Utz Brands is investing in both its marketing and supply chain capabilities as the company continues to operate in growth mode.
The Hanover, PA-based snack company, which grew net sales 17.5% to $350.1 million in the second quarter, is significantly shifting its marketing spend to more dynamic and nimble activities and further away from the multi-year sponsorships of the past, said Dylan Lissette Utz CEO, in a call with investors. As a result, Utz will increase its consumer pool marketing spend by about 40%, primarily in the second half of the year.
Utz includes such brands as On the Border, Chips & Dips, Golden Flake, and Zapp’s in its portfolio, and in addition to leaning into user-generated content across its social media platforms, it also intends to extend its voice to consumers through both advanced targeting of media and earned reach.
“[W]e are finding success in connecting and engaging with our fans on high attention platforms,” noted Lissette. “Our social media following of both the Utz brand and the Zapp's brand has more than doubled since the start of this year.
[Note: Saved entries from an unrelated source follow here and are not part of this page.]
-- ==== Sys2Proof/Syntax.lean ====
section
/-! DEFINITION. The instructions of the S1C88: one constructor per row of spec/opcode_table.json,
those with operand bytes first (compiled code limits the tag of a constructor with fields), each group in the
table's order. A name is the operation followed by its operands, destination first; `atIXdd` is the memory
operand [IX+dd], `imm` an immediate. Operand bytes are the arguments: `mmnn`, `hhll`, `qqrr` are 16-bit values
with their first letter pair as the high byte (30_encoding.md R103). -/

namespace Sys2Proof
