/-- First-opcode codes 50H to 5FH (30_encoding.md R106). -/
def firstMap5 : List Opcode :=
  [ .op0 .ldL_A, .op0 .ldL_B, .op0 .ldL_L, .op0 .ldL_H,
    .op1 .ldL_atBRll, .op0 .ldL_atHL, .op0 .ldL_atIX, .op0 .ldL_atIY,
    .op0 .ldH_A, .op0 .ldH_B, .op0 .ldH_L, .op0 .ldH_H,
    .op1 .ldH_atBRll, .op0 .ldH_atHL, .op0 .ldH_atIX, .op0 .ldH_atIY ]

/-- First-opcode codes 60H to 6FH (30_encoding.md R106). -/
def firstMap6 : List Opcode :=
  [ .op0 .ld_atIX_A, .op0 .ld_atIX_B, .op0 .ld_atIX_L, .op0 .ld_atIX_H,
    .op1 .ld_atIX_atBRll, .op0 .ld_atIX_atHL, .op0 .ld_atIX_atIX, .op0 .ld_atIX_atIY,
    .op0 .ld_atHL_A, .op0 .ld_atHL_B, .op0 .ld_atHL_L, .op0 .ld_atHL_H,
    .op1 .ld_atHL_atBRll, .op0 .ld_atHL_atHL, .op0 .ld_atHL_atIX, .op0 .ld_atHL_atIY ]

/-- First-opcode codes 70H to 7FH (30_encoding.md R106). -/
def firstMap7 : List Opcode :=
  [ .op0 .ld_atIY_A, .op0 .ld_atIY_B, .op0 .ld_atIY_L, .op0 .ld_atIY_H,
    .op1 .ld_atIY_atBRll, .op0 .ld_atIY_atHL, .op0 .ld_atIY_atIX, .op0 .ld_atIY_atIY,
    .op1 .ld_atBRll_A, .op1 .ld_atBRll_B, .op1 .ld_atBRll_L, .op1 .ld_atBRll_H,
    .undefined, .op1 .ld_atBRll_atHL, .op1 .ld_atBRll_atIX, .op1 .ld_atBRll_atIY ]

/-- First-opcode codes 80H to 8FH (30_encoding.md R106). -/
def firstMap8 : List Opcode :=
  [ .op0 .incA, .op0 .incB, .op0 .incL, .op0 .incH,
    .op0 .incBR, .op1 .inc_atBRll, .op0 .inc_atHL, .op0 .incSP,
    .op0 .decA, .op0 .decB, .op0 .decL, .op0 .decH,
    .op0 .decBR, .op1 .dec_atBRll, .op0 .dec_atHL, .op0 .decSP ]

/-- First-opcode codes 90H to 9FH (30_encoding.md R106). -/
def firstMap9 : List Opcode :=
  [ .op0 .incBA, .op0 .incHL, .op0 .incIX, .op0 .incIY,
    .op0 .bitA_B, .op1 .bit_atHL_imm, .op1 .bitA_imm, .op1 .bitB_imm,
    .op0 .decBA, .op0 .decHL, .op0 .decIX, .op0 .decIY,
    .op1 .andSC_imm, .op1 .orSC_imm, .op1 .xorSC_imm, .op1 .ldSC_imm ]

/-- First-opcode codes A0H to AFH (30_encoding.md R106). -/
def firstMapA : List Opcode :=
  [ .op0 .pushBA, .op0 .pushHL, .op0 .pushIX, .op0 .pushIY,
    .op0 .pushBR, .op0 .pushEP, .op0 .pushIP, .op0 .pushSC,
    .op0 .popBA, .op0 .popHL, .op0 .popIX, .op0 .popIY,
    .op0 .popBR, .op0 .popEP, .op0 .popIP, .op0 .popSC ]

/-- First-opcode codes B0H to BFH (30_encoding.md R106). -/
def firstMapB : List Opcode :=
  [ .op1 .ldA_imm, .op1 .ldB_imm, .op1 .ldL_imm, .op1 .ldH_imm,
    .op1 .ldBR_imm, .op1 .ld_atHL_imm, .op1 .ld_atIX_imm, .op1 .ld_atIY_imm,
    .op16 .ldBA_athhll, .op16 .ldHL_athhll, .op16 .ldIX_athhll, .op16 .ldIY_athhll,
    .op16 .ld_athhll_BA, .op16 .ld_athhll_HL, .op16 .ld_athhll_IX, .op16 .ld_athhll_IY ]

/-- First-opcode codes C0H to CFH (30_encoding.md R106). -/
def firstMapC : List Opcode :=
  [ .op16 .addBA_imm, .op16 .addHL_imm, .op16 .addIX_imm, .op16 .addIY_imm,
    .op16 .ldBA_imm, .op16 .ldHL_imm, .op16 .ldIX_imm, .op16 .ldIY_imm,
    .op0 .exBA_HL, .op0 .exBA_IX, .op0 .exBA_IY, .op0 .exBA_SP,
    .op0 .exA_B, .op0 .exA_atHL, .undefined, .undefined ]

/-- First-opcode codes D0H to DFH (30_encoding.md R106). -/
def firstMapD : List Opcode :=
  [ .op16 .subBA_imm, .op16 .subHL_imm, .op16 .subIX_imm, .op16 .subIY_imm,
    .op16 .cpBA_imm, .op16 .cpHL_imm, .op16 .cpIX_imm, .op16 .cpIY_imm,
    .op2 .and_atBRll_imm, .op2 .or_atBRll_imm, .op2 .xor_atBRll_imm, .op2 .cp_atBRll_imm,
    .op2 .bit_atBRll_imm, .op2 .ld_atBRll_imm, .op0 .pack, .op0 .upck ]

/-- First-opcode codes E0H to EFH (30_encoding.md R106). -/
def firstMapE : List Opcode :=
  [ .op1 .carsC, .op1 .carsNC, .op1 .carsZ, .op1 .carsNZ,
    .op1 .jrsC, .op1 .jrsNC, .op1 .jrsZ, .op1 .jrsNZ,
    .op16 .carlC, .op16 .carlNC, .op16 .carlZ, .op16 .carlNZ,
    .op16 .jrlC, .op16 .jrlNC, .op16 .jrlZ, .op16 .jrlNZ ]

/-- First-opcode codes F0H to FFH (30_encoding.md R106). -/
def firstMapF : List Opcode :=
  [ .op1 .cars, .op1 .jrs, .op16 .carl, .op16 .jrl,
    .op0 .jpHL, .op1 .djrNZ, .op0 .swapA, .op0 .swap_atHL,
    .op0 .ret, .op0 .rete, .op0 .rets, .op16 .call_athhll,
    .op1 .int_atkk, .op1 .jp_atkk, .undefined, .op0 .nop ]

/-- First-opcode map, by high and then low half of the code (30_encoding.md R106). -/
def firstMap : List (List Opcode) :=
  [ firstMap0, firstMap1, firstMap2, firstMap3, firstMap4, firstMap5, firstMap6, firstMap7,
    firstMap8, firstMap9, firstMapA, firstMapB, firstMapC, firstMapD, firstMapE, firstMapF ]

/-- After CEH, second-opcode codes 00H to 0FH (30_encoding.md R107). -/
def mapCE0 : List Opcode :=
  [ .op1 .addA_atIXdd, .op1 .addA_atIYdd, .op0 .addA_atIXL, .op0 .addA_atIYL,
    .op0 .add_atHL_A, .op1 .add_atHL_imm, .op0 .add_atHL_atIX, .op0 .add_atHL_atIY,
    .op1 .adcA_atIXdd, .op1 .adcA_atIYdd, .op0 .adcA_atIXL, .op0 .adcA_atIYL,
    .op0 .adc_atHL_A, .op1 .adc_atHL_imm, .op0 .adc_atHL_atIX, .op0 .adc_atHL_atIY ]

/-- After CEH, second-opcode codes 10H to 1FH (30_encoding.md R107). -/
def mapCE1 : List Opcode :=
  [ .op1 .subA_atIXdd, .op1 .subA_atIYdd, .op0 .subA_atIXL, .op0 .subA_atIYL,
    .op0 .sub_atHL_A, .op1 .sub_atHL_imm, .op0 .sub_atHL_atIX, .op0 .sub_atHL_atIY,
    .op1 .sbcA_atIXdd, .op1 .sbcA_atIYdd, .op0 .sbcA_atIXL, .op0 .sbcA_atIYL,
    .op0 .sbc_atHL_A, .op1 .sbc_atHL_imm, .op0 .sbc_atHL_atIX, .op0 .sbc_atHL_atIY ]

/-- After CEH, second-opcode codes 20H to 2FH (30_encoding.md R107). -/
def mapCE2 : List Opcode :=
  [ .op1 .andA_atIXdd, .op1 .andA_atIYdd, .op0 .andA_atIXL, .op0 .andA_atIYL,
    .op0 .and_atHL_A, .op1 .and_atHL_imm, .op0 .and_atHL_atIX, .op0 .and_atHL_atIY,
    .op1 .orA_atIXdd, .op1 .orA_atIYdd, .op0 .orA_atIXL, .op0 .orA_atIYL,
    .op0 .or_atHL_A, .op1 .or_atHL_imm, .op0 .or_atHL_atIX, .op0 .or_atHL_atIY ]

/-- After CEH, second-opcode codes 30H to 3FH (30_encoding.md R107). -/
def mapCE3 : List Opcode :=
  [ .op1 .cpA_atIXdd, .op1 .cpA_atIYdd, .op0 .cpA_atIXL, .op0 .cpA_atIYL,
    .op0 .cp_atHL_A, .op1 .cp_atHL_imm, .op0 .cp_atHL_atIX, .op0 .cp_atHL_atIY,
    .op1 .xorA_atIXdd, .op1 .xorA_atIYdd, .op0 .xorA_atIXL, .op0 .xorA_atIYL,
    .op0 .xor_atHL_A, .op1 .xor_atHL_imm, .op0 .xor_atHL_atIX, .op0 .xor_atHL_atIY ]

/-- After CEH, second-opcode codes 40H to 4FH (30_encoding.md R107). -/
def mapCE4 : List Opcode :=
  [ .op1 .ldA_atIXdd, .op1 .ldA_atIYdd, .op0 .ldA_atIXL, .op0 .ldA_atIYL,
    .op1 .ld_atIXdd_A, .op1 .ld_atIYdd_A, .op0 .ld_atIXL_A, .op0 .ld_atIYL_A,
    .op1 .ldB_atIXdd, .op1 .ldB_atIYdd, .op0 .ldB_atIXL, .op0 .ldB_atIYL,
    .op1 .ld_atIXdd_B, .op1 .ld_atIYdd_B, .op0 .ld_atIXL_B, .op0 .ld_atIYL_B ]

/-- After CEH, second-opcode codes 50H to 5FH (30_encoding.md R107). -/
def mapCE5 : List Opcode :=
  [ .op1 .ldL_atIXdd, .op1 .ldL_atIYdd, .op0 .ldL_atIXL, .op0 .ldL_atIYL,
    .op1 .ld_atIXdd_L, .op1 .ld_atIYdd_L, .op0 .ld_atIXL_L, .op0 .ld_atIYL_L,
    .op1 .ldH_atIXdd, .op1 .ldH_atIYdd, .op0 .ldH_atIXL, .op0 .ldH_atIYL,
    .op1 .ld_atIXdd_H, .op1 .ld_atIYdd_H, .op0 .ld_atIXL_H, .op0 .ld_atIYL_H ]

/-- After CEH, second-opcode codes 60H to 6FH (30_encoding.md R107). -/
def mapCE6 : List Opcode :=
  [ .op1 .ld_atHL_atIXdd, .op1 .ld_atHL_atIYdd, .op0 .ld_atHL_atIXL, .op0 .ld_atHL_atIYL,
    .undefined, .undefined, .undefined, .undefined,
    .op1 .ld_atIX_atIXdd, .op1 .ld_atIX_atIYdd, .op0 .ld_atIX_atIXL, .op0 .ld_atIX_atIYL,
    .undefined, .undefined, .undefined, .undefined ]

/-- After CEH, second-opcode codes 70H to 7FH (30_encoding.md R107). -/
def mapCE7 : List Opcode :=
  [ .undefined, .undefined, .undefined, .undefined,
    .undefined, .undefined, .undefined, .undefined,
    .op1 .ld_atIY_atIXdd, .op1 .ld_atIY_atIYdd, .op0 .ld_atIY_atIXL, .op0 .ld_atIY_atIYL,
    .undefined, .undefined, .undefined, .undefined ]

/-- After CEH, second-opcode codes 80H to 8FH (30_encoding.md R107). -/
def mapCE8 : List Opcode :=
  [ .op0 .slaA, .op0 .slaB, .op1 .sla_atBRll, .op0 .sla_atHL,
    .op0 .sllA, .op0 .sllB, .op1 .sll_atBRll, .op0 .sll_atHL,
    .op0 .sraA, .op0 .sraB, .op1 .sra_atBRll, .op0 .sra_atHL,
    .op0 .srlA, .op0 .srlB, .op1 .srl_atBRll, .op0 .srl_atHL ]

/-- After CEH, second-opcode codes 90H to 9FH (30_encoding.md R107). -/
def mapCE9 : List Opcode :=
  [ .op0 .rlA, .op0 .rlB, .op1 .rl_atBRll, .op0 .rl_atHL,
    .op0 .rlcA, .op0 .rlcB, .op1 .rlc_atBRll, .op0 .rlc_atHL,
    .op0 .rrA, .op0 .rrB, .op1 .rr_atBRll, .op0 .rr_atHL,
    .op0 .rrcA, .op0 .rrcB, .op1 .rrc_atBRll, .op0 .rrc_atHL ]

/-- After CEH, second-opcode codes A0H to AFH (30_encoding.md R107). -/
def mapCEA : List Opcode :=
  [ .op0 .cplA, .op0 .cplB, .op1 .cpl_atBRll, .op0 .cpl_atHL,
    .op0 .negA, .op0 .negB, .op1 .neg_atBRll, .op0 .neg_atHL,
    .op0 .sep, .undefined, .undefined, .undefined,
    .undefined, .undefined, .op0 .halt, .op0 .slp ]

/-- After CEH, second-opcode codes B0H to BFH (30_encoding.md R107). -/
def mapCEB : List Opcode :=
  [ .op1 .andB_imm, .op1 .andL_imm, .op1 .andH_imm, .undefined,
    .op1 .orB_imm, .op1 .orL_imm, .op1 .orH_imm, .undefined,
    .op1 .xorB_imm, .op1 .xorL_imm, .op1 .xorH_imm, .undefined,
    .op1 .cpB_imm, .op1 .cpL_imm, .op1 .cpH_imm, .op1 .cpBR_imm ]

/-- After CEH, second-opcode codes C0H to CFH (30_encoding.md R107). -/
def mapCEC : List Opcode :=
  [ .op0 .ldA_BR, .op0 .ldA_SC, .op0 .ldBR_A, .op0 .ldSC_A,
    .op1 .ldNB_imm, .op1 .ldEP_imm, .op1 .ldXP_imm, .op1 .ldYP_imm,
    .op0 .ldA_NB, .op0 .ldA_EP, .op0 .ldA_XP, .op0 .ldA_YP,
    .op0 .ldNB_A, .op0 .ldEP_A, .op0 .ldXP_A, .op0 .ldYP_A ]

/-- After CEH, second-opcode codes D0H to DFH (30_encoding.md R107). -/
def mapCED : List Opcode :=
  [ .op16 .ldA_athhll, .op16 .ldB_athhll, .op16 .ldL_athhll, .op16 .ldH_athhll,
    .op16 .ld_athhll_A, .op16 .ld_athhll_B, .op16 .ld_athhll_L, .op16 .ld_athhll_H,
    .op0 .mlt, .op0 .div, .undefined, .undefined,
    .undefined, .undefined, .undefined, .undefined ]

/-- After CEH, second-opcode codes E0H to EFH (30_encoding.md R107). -/
def mapCEE : List Opcode :=
  [ .op1 .jrsLT, .op1 .jrsLE, .op1 .jrsGT, .op1 .jrsGE,
    .op1 .jrsV, .op1 .jrsNV, .op1 .jrsP, .op1 .jrsM,
    .op1 .jrsF0, .op1 .jrsF1, .op1 .jrsF2, .op1 .jrsF3,
    .op1 .jrsNF0, .op1 .jrsNF1, .op1 .jrsNF2, .op1 .jrsNF3 ]

/-- After CEH, second-opcode codes F0H to FFH (30_encoding.md R107). -/
def mapCEF : List Opcode :=
  [ .op1 .carsLT, .op1 .carsLE, .op1 .carsGT, .op1 .carsGE,
    .op1 .carsV, .op1 .carsNV, .op1 .carsP, .op1 .carsM,
    .op1 .carsF0, .op1 .carsF1, .op1 .carsF2, .op1 .carsF3,
    .op1 .carsNF0, .op1 .carsNF1, .op1 .carsNF2, .op1 .carsNF3 ]

/-- After CEH, second-opcode map, by high and then low half of the code (30_encoding.md R107). -/
def mapCE : List (List Opcode) :=
  [ mapCE0, mapCE1, mapCE2, mapCE3, mapCE4, mapCE5, mapCE6, mapCE7,
    mapCE8, mapCE9, mapCEA, mapCEB, mapCEC, mapCED, mapCEE, mapCEF ]

/-- After CFH, second-opcode codes 00H to 0FH (30_encoding.md R108). -/
def mapCF0 : List Opcode :=
  [ .op0 .addBA_BA, .op0 .addBA_HL, .op0 .addBA_IX, .op0 .addBA_IY,
    .op0 .adcBA_BA, .op0 .adcBA_HL, .op0 .adcBA_IX, .op0 .adcBA_IY,
    .op0 .subBA_BA, .op0 .subBA_HL, .op0 .subBA_IX, .op0 .subBA_IY,
    .op0 .sbcBA_BA, .op0 .sbcBA_HL, .op0 .sbcBA_IX, .op0 .sbcBA_IY ]

/-- After CFH, second-opcode codes 10H to 1FH (30_encoding.md R108). -/
def mapCF1 : List Opcode :=
  [ .undefined, .undefined, .undefined, .undefined,
    .undefined, .undefined, .undefined, .undefined,
    .op0 .cpBA_BA, .op0 .cpBA_HL, .op0 .cpBA_IX, .op0 .cpBA_IY,
    .undefined, .undefined, .undefined, .undefined ]

/-- After CFH, second-opcode codes 20H to 2FH (30_encoding.md R108). -/
def mapCF2 : List Opcode :=
  [ .op0 .addHL_BA, .op0 .addHL_HL, .op0 .addHL_IX, .op0 .addHL_IY,
    .op0 .adcHL_BA, .op0 .adcHL_HL, .op0 .adcHL_IX, .op0 .adcHL_IY,
    .op0 .subHL_BA, .op0 .subHL_HL, .op0 .subHL_IX, .op0 .subHL_IY,
    .op0 .sbcHL_BA, .op0 .sbcHL_HL, .op0 .sbcHL_IX, .op0 .sbcHL_IY ]

/-- After CFH, second-opcode codes 30H to 3FH (30_encoding.md R108). -/
def mapCF3 : List Opcode :=
  [ .undefined, .undefined, .undefined, .undefined,
    .undefined, .undefined, .undefined, .undefined,
    .op0 .cpHL_BA, .op0 .cpHL_HL, .op0 .cpHL_IX, .op0 .cpHL_IY,
    .undefined, .undefined, .undefined, .undefined ]

/-- After CFH, second-opcode codes 40H to 4FH (30_encoding.md R108). -/
def mapCF4 : List Opcode :=
  [ .op0 .addIX_BA, .op0 .addIX_HL, .op0 .addIY_BA, .op0 .addIY_HL,
    .op0 .addSP_BA, .op0 .addSP_HL, .undefined, .undefined,
    .op0 .subIX_BA, .op0 .subIX_HL, .op0 .subIY_BA, .op0 .subIY_HL,
    .op0 .subSP_BA, .op0 .subSP_HL, .undefined, .undefined ]

/-- After CFH, second-opcode codes 50H to 5FH (30_encoding.md R108). -/
def mapCF5 : List Opcode :=
  [ .undefined, .undefined, .undefined, .undefined,
    .undefined, .undefined, .undefined, .undefined,
    .undefined, .undefined, .undefined, .undefined,
    .op0 .cpSP_BA, .op0 .cpSP_HL, .undefined, .undefined ]

/-- After CFH, second-opcode codes 60H to 6FH (30_encoding.md R108). -/
def mapCF6 : List Opcode :=
  [ .op16 .adcBA_imm, .op16 .adcHL_imm, .op16 .sbcBA_imm, .op16 .sbcHL_imm,
    .undefined, .undefined, .undefined, .undefined,
    .op16 .addSP_imm, .undefined, .op16 .subSP_imm, .undefined,
    .op16 .cpSP_imm, .undefined, .op16 .ldSP_imm, .undefined ]

/-- After CFH, second-opcode codes 70H to 7FH (30_encoding.md R108). -/
def mapCF7 : List Opcode :=
  [ .op1 .ldBA_atSPdd, .op1 .ldHL_atSPdd, .op1 .ldIX_atSPdd, .op1 .ldIY_atSPdd,
    .op1 .ld_atSPdd_BA, .op1 .ld_atSPdd_HL, .op1 .ld_atSPdd_IX, .op1 .ld_atSPdd_IY,
    .op16 .ldSP_athhll, .undefined, .undefined, .undefined,
    .op16 .ld_athhll_SP, .undefined, .undefined, .undefined ]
And we are connecting in a deeper way with consumers through driven marketing, to provide the right message to the right consumer at the right moment at the right place, and then measuring the impact.”
The company went public in 2020 and though Lissette said there hasn’t been a big difference in how it’s operating, it is evolving a few strategies. For one thing, Utz has historically spent very little in terms of marketing and media to drive its brands, he said. “And we want to look for ways that we can increase that over time.”
To support this expansion, the company continues to invest in its supply chain and productivity initiatives, both of which it expects to help offset inflation. It will primarily focus on manufacturing efficiencies, logistics, and packaging and product design, and it’s transforming how it approaches demand and supply planning, according to company leaders.
“We are making great progress in our productivity programs, and I'm confident that these actions along with strategic price pack architecture initiatives will result in structural improvements that will drive meaningful long-term margin benefit to the company,” said Ajay Kataria, executive VP and CFO.
Kataria noted that the company’s supply chain is improving thanks to enhanced manufacturing, logistics, and planning capabilities, increasing throughput and efficiencies.
“Our recent acquisition integrations are on track and are allowing us to scale our manufacturing capabilities to efficiently support strong demand for our power brands portfolio,” he added. “Our recent investments in technology are helping to unlock insights that enable several margin enhancing work streams.”
While they’re not out of the woods when it comes to supply chain disruption, things are stabilizing, Kataria said, and the company has “built a lot of muscle around how to tackle that.” The combination of these investments and price increases has enabled the company to offset inflation.
“In our supply chain, manufacturing, logistics, distribution, we made people investments. And we are also optimizing enhancing our manufacturing footprint. So, all of those things, all the actions that we have taken have really helped us from a cost and financial standpoint,” he noted.